-- ==== Sys2Proof/Machine/Crossings.lean ====
section
/-! DEFINITION. Crossings and cast-off (chapter 10): the watch and its lanes, projection and lead, casts, landings, the
learned latency, and turn compensation. -/
namespace Sys2Proof.Machine

open Sys2Proof

/-! ### Projection (R256, R257) -/

/-- Newton's steps towards the integer square root, from above. -/
def sqrtSteps (n : Nat) : Nat → Nat → Nat
  | 0, x => x
  | fuel + 1, x =>
    let y := (x + n / x) / 2
    if y < x then sqrtSteps n fuel y else x

/-- The integer square root. -/
def isqrt (n : Nat) : Nat := if n = 0 then 0 else sqrtSteps n 200 (2 ^ (Nat.log2 n / 2 + 1))

/-- What a head is to the engine at a watch (Table 10.3). -/
inductive HeadCase where
  | behind
  | projected
  | waits
deriving DecidableEq, Repr

/-- Table 10.3, with d = 0 reached in the permitted direction, at rest, or under DIR 2 (R256); `sign` is that of v. -/
def headCase (dir : Nat) (d : Int) (sign : Int) : HeadCase :=
  match dir with
  | 0 => if d < 0 then .behind else if sign = 1 ∨ (d = 0 ∧ sign = 0) then .projected else .waits
  | 1 => if 0 < d then .behind else if sign = -1 ∨ (d = 0 ∧ sign = 0) then .projected else .waits
  | _ => if d = 0 ∨ 0 < sign * d then .projected else .waits

/-- τ = 2D / (V + √(V² + 2AD)) in 1/256 µs, none where V² + 2AD < 0 (R257); D in 1/65536 mm, V and A in mm/s and
mm/s². -/
def arrivalTau (dist : Nat) (v a : Frac) : Option Nat :=
  if dist = 0 then some 0
  else
    let m : Nat := v.den * v.den * a.den * 65536
    let n : Int := v.num * v.num * a.den * 65536 + 2 * a.num * dist * v.den * v.den
    if n < 0 then none
    else
      let k : Nat := 2 ^ 40
      let root := isqrt (n.toNat * m * k * k)
      let s := m * k
      let den := 65536 * (v.num.natAbs * s + root * v.den)
      some ((2 * (2 * dist * 256000000 * v.den * s) + den) / (2 * den))

/-- The newest pair, or the odometer now where none is held (R256). -/
def State.newestPair (s : State) : OdoPair :=
  match s.motion.pairs with
  | p :: _ => p
  | [] => { pos := s.motion.pos, t := s.time }

/-- The signed distance of a target ahead of a position, in 1/65536 mm, modulo 2^24 mm (R256). -/
def targetDistance (target : Word) (pos : BitVec 40) : Int := posDiff (target.setWidth 40 <<< 16) pos

/-! ### Lead (R259, R260) -/

/-- The bank-wait bound of a channel: the BOOST times of the other channels of its bank that can request boost (R260). -/
def State.bankWait (s : State) (c : Fin 32) : Nat :=
  (([0, 1, 2, 3] : List (Fin 4)).map fun k =>
    let o := chanOf (bankOf c) k
    if o = c ∨ !s.domainOn o.val ∨ s.isOdd o then 0 else s.tboost o).sum

/-- The lead of a channel for an action, in 1/8 µs (Table 10.4, R270). -/
def State.lead8 (s : State) (c : Fin 40) (act : CrossAction) : Nat :=
  match chanKind c with
  | .inr _ => 8 * (s.lat c + s.regN (Reg.lag c))
  | .inl i =>
    match act with
    | .close => 8 * (s.clat c + s.regN (Reg.lag c))
    | _ => (s.engine.chans[c]).l8 + 8 * (s.regN (Reg.lag c) + if s.xcfgBit c 1 then s.bankWait i else 0)

/-! ### Decisions of a watch (R258, R261, R264, R218) -/

/-- The head leaves a manifest. -/
def State.popHead (s : State) (c : Fin 40) : State := s.modX c fun x => { x with manifest := x.manifest.drop 1 }

/-- A distance in whole millimetres, rounded. -/
def mmText (d : Int) : Nat := (2 * d.natAbs + 65536) / 131072

/-- A head found behind with LATE 0 is missed (R258). -/
def State.missHead (s : State) (c : Fin 40) (x : Crossing) (d : Int) : State :=
  let s1 := s.popHead c
  let s2 := { s1 with engine := { s1.engine with evt := raise s1.engine.evt 0, eMiss := satInc s1.engine.eMiss } }
  (s2.record 0x141 c.val x.ident (some (w24 (mmText d)))).notice
    [.word "MISSED", .num c.val, .num x.ident.toNat, .num (mmText d)]

/-- A crossing that reaches cast on a held channel: its action becomes the scheduled level (R218). -/
def State.holdHead (s : State) (c : Fin 40) (x : Crossing) : State :=
  ((((s.popHead c).modX c fun y => { y with level := x.level, sched := true, heldLevel := true, muteLevel := true }).record 0x145 c.val
    x.ident)).notice [.word "SHUT", .word "HELD", .num c.val, .num x.ident.toNat]

/-- The head is cast: it leaves the manifest and is decided with its ts (R263). -/
def State.decideHead (s : State) (c : Fin 40) (x : Crossing) (ts : ChainTime) : State :=
  s.modX c fun y =>
    { y with manifest := y.manifest.drop 1
             decided := y.decided ++ [{ x := x, stage := .decided, ts := ts, before := y.level, landAt := none }] }

/-- A late cast is reported (R264). -/
def State.castLate (s : State) (c : Fin 40) (x : Crossing) (late : Nat) : State :=
  let s1 := { s with engine := { s.engine with evt := raise s.engine.evt 2, eLate := satInc s.engine.eLate } }
  (s1.record 0x143 c.val x.ident (some (w24 late))).notice
    [.word "CAST", .word "LATE", .num c.val, .num x.ident.toNat, .num late]

/-- A cast of a head found behind is reported (R258). -/
def State.castBehind (s : State) (c : Fin 40) (x : Crossing) (d : Int) : State :=
  let s1 := { s with engine := { s.engine with evt := raise s.engine.evt 1, eLate := satInc s.engine.eLate } }
  (s1.record 0x142 c.val x.ident (some (w24 (mmText d)))).notice
    [.word "CAST", .word "BEHIND", .num c.val, .num x.ident.toNat, .num (mmText d)]

/-- The action start of a projected head, in 1/256 µs from the watch's start; none where it waits. -/
def State.startOffset (s : State) (c : Fin 40) (x : Crossing) (d : Int) : Option Int :=
  let p0 := s.newestPair
  let sign : Int := if s.motion.vel.num < 0 then -1 else 1
  match arrivalTau d.natAbs s.motion.vel.abs { s.motion.acc with num := sign * s.motion.acc.num } with
  | none => none
  | some tau => some (timeDiff p0.t s.time * 256 + tau - 32 * s.lead8 c x.action)

/-- A lane's work on one channel's heads in a watch: heads found behind are missed until one is cast or waits. -/
def State.lane (s : State) (c : Fin 40) : Nat → State
  | 0 => s
  | fuel + 1 =>
    match (s.engine.chans[c]).manifest with
    | [] => s
    | x :: _ =>
      let d := targetDistance x.target s.newestPair.pos
      let sign : Int := if s.motion.vel.num = 0 then 0 else if s.motion.vel.num < 0 then -1 else 1
      if x.stale then s
      else match headCase x.dir d sign with
      | .waits => s
      | .behind =>
        if !x.late then (s.missHead c x d).lane c fuel
        else if s.held c then s.holdHead c x
        else (s.decideHead c x (after s.time 100)).castBehind c x d
      | .projected =>
        match s.startOffset c x d with
        | none => s
        | some off =>
          if 200 * 256 ≤ off then s
          else if s.held c then s.holdHead c x
          else
            let us := roundDiv off 256
            let ts : Nat := if us < 100 then 100 else us.toNat
            let late : Int := ts * 256 - off
            let s1 := s.decideHead c x (after s.time ts)
            if (256 * s.regN Reg.lateTol : Int) < late then s1.castLate c x (roundDiv late 256).toNat else s1

/-! ### Turn compensation (R278) -/

/-- The duty applied to a channel's DUTY crossing at a watch, clamped to 5 to 100 %; none where none applies, as to a level that a held channel
has taken since (R218). -/
def State.turnDuty (s : State) (c : Fin 32) : Option Frac :=
  let x := s.engine.chans[chS c]
  match x.cur with
  | none => none
  | some k =>
    let v := s.motion.vel
    let w := s.motion.yaw
    if k.x.action ≠ .duty ∨ x.heldLevel ∨ k.x.noTc ∨ !s.xcfgBit (chS c) 2 then none
    else if v.abs.lt { num := s.regN Reg.tcVmin } ∨ w.num = 0 then none
    else
      let y := s.regZ (Reg.yofs c)
      let turn := w.scale y 1000
      let sum := v.add turn
      let ratio : Frac :=
        if v.num < 0 then { num := -(sum.num * v.den), den := sum.den * v.num.natAbs }
        else { num := sum.num * v.den, den := sum.den * v.num.natAbs }
      let d := (ratio.scale k.x.duty 1).reduce
      some (if d.lt { num := 5 } then { num := 5 } else if Frac.lt { num := 100 } d then { num := 100 } else d)

/-- Every channel's applied duty is computed anew. -/
def State.turnAll (s : State) : State :=
  allSol.foldl (fun t c => t.modSol c fun ch => { ch with applied := t.turnDuty c }) s

/-! ### Stranded counts (R208, R209) -/

/-- Each watch counts the travel of a STRANDED unit (R208). -/
def State.countStranded (s : State) : State :=
  if s.unit.st ≠ .stranded then s
  else { s with unit := { s.unit with
    strUsed := s.unit.strUsed + (posDiff s.motion.pos s.unit.strPos).natAbs, strPos := s.motion.pos } }

/-- The limit a STRANDED unit has reached: false DIST, true TIME (R207, R208); of two reached in one watch DIST is named (R209; DESIGN CHOICE, log
42). -/
def State.strandedLimit (s : State) : Option Bool :=
  if s.unit.st ≠ .stranded ∨ s.unit.limitAction then none
  else if s.motion.switched = some 0 ∨ 65536 * s.regN Reg.strDist ≤ s.unit.strUsed then some false
  else if s.regN Reg.strTime ≤ s.unit.strUs / 1000 then some true
  else none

• EXERCISE
Search the data for the word "regN" and copy each line where it appears.

• ANSWER FOR THE TASK
  | .inr _ => 8 * (s.lat c + s.regN (Reg.lag c))
    | .close => 8 * (s.clat c + s.regN (Reg.lag c))
    | _ => (s.engine.chans[c]).l8 + 8 * (s.regN (Reg.lag c) + if s.xcfgBit c 1 then s.bankWait i else 0)
            if (256 * s.regN Reg.lateTol : Int) < late then s1.castLate c x (roundDiv late 256).toNat else s1
    else if v.abs.lt { num := s.regN Reg.tcVmin } ∨ w.num = 0 then none
  else if s.motion.switched = some 0 ∨ 65536 * s.regN Reg.strDist ≤ s.unit.strUsed then some false
  else if s.regN Reg.strTime ≤ s.unit.strUs / 1000 then some true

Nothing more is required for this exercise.